Seals can be done without stripping the forks if you are very carefull not to mark the leg where the seal sits or the stauntion,this is the old bike shop way of doing it but of course they will charge you for a full stip down & rebuild ;)

i didnt look at the seal removal tool as no such thing is needed if you do the job properly & strip the leg, once all the internals are out just grip one half in one hand & the other half in the other hand & tug this acts like a slide hammer & will bring all the bushes & the oil seal with it as it comes apart
 
Salty Monk told me a trick to hold those damper rods; find a spark plug socket with a hex on the outside bottom - the hex is the perfect size to fit into the damper rod hex. You just have to stick a long extension inside the socket, inserting the extension backwards onto the socket so the hex is on the bottom. Worked just fine when taking apart my 850 forks.

Good luck.
 
Yep, couldn't agree more. I made up my damper rod tool by using a spark plug socket welded to a long 1/2" rod then welded a 1/2" socket to that. Hey presto, just put a socket wrench on it and off she comes. Have used it numerous times for myself and others, and works a treat.
 
On mine, didn't have to weld anything. Just stick the socket on the end of a long extension. Done. Worked great.
 
On mine, didn't have to weld anything. Just stick the socket on the end of a long extension. Done. Worked great.
How long does the extension need to be. Is this thing a long way down inside the leg.
 
i wonder if the broom handle works if you want to torque the bolt to the specified setting

I always try the broom handle first - works sometimes / usually. You can torque up properly as the damper 'bites' and holds itself as soon as it starts to tighten.
 
Here's your tool for getting at the hex nut in the tube:

100_6362.jpg


100_6364.jpg


Add enough extensions to use a ratchet. Some spark plug sockets won't let you put the extension on backwards, but a Craftsman socket will.
 
Reasonably.... You can do it with a SEARS Craftsman socket that has the 19mm hex & about 1.5 foot of extension bars (one of those cheap $10 3 packs will do it).

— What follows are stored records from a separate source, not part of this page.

-- ==== Sys2Proof/Machine/PortSend.lean ====
section
/-! DEFINITION. Sending on field ports: a port's state, its sequenced frames (R436, R450 to R453), parcels and routes (R222, R223). -/

namespace Sys2Proof.Machine

open Sys2Proof

/-! ## Field ports -/

/-- A field port. -/
def State.port (s : State) (p : Nat) : Port := Table.get {} s.ports p

/-- Replace a field port. -/
def State.setPort (s : State) (p : Nat) (x : Port) : State := { s with ports := Table.put {} s.ports p x }

/-- Change a field port. -/
def State.modPort (s : State) (p : Nat) (f : Port → Port) : State := s.setPort p (f (s.port p))

/-- The fitted ports, in order. -/
def State.fittedPorts (s : State) : List Nat := (List.range 32).filter s.portFitted

/-- The port is up. -/
def State.portUp (s : State) (p : Nat) : Bool := s.portFitted p && decide ((s.port p).state = .up)

/-- The port has bell and notice slots: it is up at 64 Gbaud (R456). -/
def State.portSlots (s : State) (p : Nat) : Bool := s.portUp p && decide ((s.port p).rate = 4)

/-- User I/O is enabled exactly while full_ok is 1 (R413). -/
def State.userIo (s : State) : Bool := s.cfg.fullOk

/-- The mode of a port (R466): 2 user I/O disabled, 1 chain, 0 field. AW3 is port 3, AE3 port 7 (R414). -/
def State.portMode (s : State) (p : Nat) : Nat :=
  if (s.cfg.aw3 && decide (p = 3)) || (s.cfg.ae3 && decide (p = 7)) then 1 else if s.userIo then 0 else 2

/-! ## Frame slots at 64 Gbaud (R454 to R457). A symbol is counted from tick 0, 6,144 to a tick -/

/-- The phase of a logical lane in symbols (R454). -/
def lanePhase (n : Nat) : Nat := 24 * (n % 3)

/-- LANE_TX symbols of a block of 1,024 ticks at 64 Gbaud. -/
def blockSymbols : Nat := 1024 * 6144

/-- The first frame start of a lane at or after a symbol (R454). -/
def laneStart (n sym : Nat) : Nat :=
  let b := sym / blockSymbols * blockSymbols
  let st := b + lanePhase n + (sym - b - lanePhase n + 71) / 72 * 72
  if st + 72 ≤ b + blockSymbols then st else b + blockSymbols + lanePhase n

/-- The frame that starts at a symbol is the last of its lane's block (R455). -/
def endsBlock (st : Nat) : Bool := decide (blockSymbols < st % blockSymbols + 144)

/-- The frame of a lane at a symbol is the bell slot or the notice slot of its tick (R456). -/
def bellSlotAt (n st : Nat) : Bool :=
  let r := st / 6144 % 1024 % 3
  decide (st % 6144 = 72) && (decide (n = r) || decide (n = 3 + r))

/-- A held group sends a frame in this slot of a port (R190, R206, R213). -/
def State.slotBooked (s : State) (p n st : Nat) : Bool :=
  s.groups.any (fun g => g.2.state.held && (g.2.almanac.any (fun a => a.bookings.any (fun b =>
    match b.act with
    | .send q f _ =>
      decide (q.toNat = p) && decide (f.lane.toNat = n) && decide (f.start.toNat = st % 6144) && g.2.bookedAt b (st / 6144)
    | _ => false))))

/-- The first frame slot of a lane from a symbol on that common frames may use (R194, R206, R457). -/
def State.commonSlot (s : State) (p n : Nat) : Nat → Nat → Option Nat
  | 0, _ => none
  | fuel + 1, sym =>
    let st := laneStart n sym
    if endsBlock st || bellSlotAt n st || s.slotBooked p n st then s.commonSlot p n fuel (st + 72) else some st

/-- The symbol that starts now, or next. -/
def State.symNow (s : State) : Nat := s.clock.tick.toNat * 6144 + (s.clock.cyc * 6144 + 1247) / 1248

/-- The cycle of the model in which a symbol starts. -/
def State.symCycle (s : State) (sym : Nat) : Nat :=
  s.clock.now + ((sym * 1248 + 6143) / 6144 - (s.clock.tick.toNat * 1248 + s.clock.cyc))

/-- Give a frame of a port the next slot of a logical lane that common frames may use: its cycle, or none where no slot is free in a
round of 4,096. Below 64 Gbaud a port has no such slots, and the frame goes as it comes (log 181). -/
def State.takeSlot (s : State) (p n : Nat) : Option (Nat × State) :=
  if (s.port p).rate ≠ 4 then some (s.clock.now, s)
  else
    match s.commonSlot p n 4096 (max s.symNow (Table.get 0 (s.port p).lanesAt n)) with
    | none => none
    | some st => some (s.symCycle st, s.modPort p (fun x => { x with lanesAt := Table.put 0 x.lanesAt n (st + 72) }))

/-- The lane whose next slot for common frames comes first. -/
def State.firstLane (s : State) (p : Nat) : Nat :=
  ((List.range 8).foldl (fun (o : Nat × Nat) n =>
    let t := (s.takeSlot p n).elim (2 ^ 64) Prod.fst
    if t < o.2 then (n, t) else o) (0, 2 ^ 64)).1

/-- The device sends a control frame on a logical lane of a port, in its first slot that is free. -/
def State.controlOn (s : State) (p n : Nat) (payload : List Byte) : State :=
  match s.takeSlot p n with
  | some (t, s) => s.send { kind := .laneControl, unit := p, addr := n, data := padTo 64 payload, cycle := t }
  | none => s.send { kind := .laneControl, unit := p, addr := n, data := padTo 64 payload, cycle := s.clock.now }

/-- The device sends a control frame on a port: it goes in the first slot that is free, before every common frame that has no slot
yet (R457). -/
def State.control (s : State) (p : Nat) (payload : List Byte) : State := s.controlOn p (s.firstLane p) payload

/-- A sequenced frame as it is sent: its logical lane, and fc, payload and parity (R436, R437). -/
def TxFrame.out (f : TxFrame) (p : Nat) : Out :=
  let msg := toLe 1 (bn f.first * 128 + f.no / 8 % 128) ++ padTo 64 f.data
  { kind := .laneFrame, unit := p, addr := f.no % 8, data := msg ++ rsParity msg, cycle := f.at_ }

/-- Send waiting frames while there are credits and room in each lane's window of 120, each in the next slot of its lane (R206, R451,
R453). -/
def State.pump (s : State) (p : Nat) : Nat → State
  | 0 => s
  | n + 1 =>
    let x := s.port p
    match x.waiting with
    | [] => s
    | f :: rest =>
      if !s.portUp p || decide (x.credit = 0) ||
          decide (120 ≤ (x.replay.filter (fun g => decide (g.no % 8 = f.no % 8))).length) then s
      else
        match s.takeSlot p (f.no % 8) with
        | none => s
        | some (t, s) =>
          let f := { f with at_ := t }
          ((s.modPort p (fun x =>
            { x with waiting := rest, replay := x.replay ++ [f], credit := x.credit - 1 })).send (f.out p)).pump p n

/-- Send everything on a port that can be sent now. -/
def State.pumpPort (s : State) (p : Nat) : State := s.pump p (s.port p).waiting.length

/-- Cut bytes into payloads of 64, the last padded with zeros (R277). -/
def frames64 : Nat → List Byte → List (List Byte)
  | 0, _ => []
  | n + 1, b => padTo 64 (b.take 64) :: frames64 n (b.drop 64)

/-- Send a parcel in common slots: its first frame and the frames of its data (R222, R277). -/
def State.sendParcel (s : State) (p : Nat) (hdr data : List Byte) : State :=
  let fs := padTo 64 hdr :: frames64 ((data.length + 63) / 64) data
  let x := s.port p
  let tx := ((List.range fs.length).zip fs).map (fun f =>
    ({ no := x.frameNo + f.1, first := decide (f.1 = 0), data := f.2 } : TxFrame))
  (s.setPort p { x with waiting := x.waiting ++ tx, frameNo := x.frameNo + fs.length }).pumpPort p

/-- The route header after a hop (R223). -/
def nextHop (h : List Byte) : List Byte :=
  toLe 1 (leAt h 0 1 - 1) ++ (h.drop 1).take 7 ++ toLe 12 (leAt h 8 12 / 32) ++ h.drop 20

/-- A route header of common traffic (R222). -/
def routeHeader (left cls node hops : Nat) : List Byte :=
  toLe 1 left ++ toLe 1 cls ++ toLe 4 0 ++ toLe 2 node ++ toLe 12 hops ++ toLe 4 0

/-- A parcel of this device leaves by the first hop of its route (R223). -/
def State.launchParcel (s : State) (hdr data : List Byte) : State :=
  let out := leAt hdr 8 12 % 32
  if s.portUp out && decide (s.portMode out ≠ 1) then s.sendParcel out (nextHop hdr) data else s.tallyPort .routeErr out

end Sys2Proof.Machine
end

You can also get a length of stud & lock 2 nuts together on it at both ends (or weld them) & use that. I forget what size stud you need to get near to a 19mm AF nut but it's probably something like 5/8"

Dan :)
 
I just use a 2 foot long piece of 1/2 threaded ready-rod with nuts double nutted on each end. If it's long enough you can just stick it in a vice which makes it easier to work on.